What to produce: The answer should be an exact copy of the data.

•••

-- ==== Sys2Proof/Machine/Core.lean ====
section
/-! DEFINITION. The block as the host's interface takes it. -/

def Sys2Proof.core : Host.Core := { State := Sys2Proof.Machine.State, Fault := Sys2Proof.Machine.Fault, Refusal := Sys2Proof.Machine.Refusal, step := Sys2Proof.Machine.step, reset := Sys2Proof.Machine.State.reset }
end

•••

Answer to the problem:
-- ==== Sys2Proof/Machine/Core.lean ====
section
/-! DEFINITION. The block as the host's interface takes it. -/

def Sys2Proof.core : Host.Core := { State := Sys2Proof.Machine.State, Fault := Sys2Proof.Machine.Fault, Refusal := Sys2Proof.Machine.Refusal, step := Sys2Proof.Machine.step, reset := Sys2Proof.Machine.State.reset }
end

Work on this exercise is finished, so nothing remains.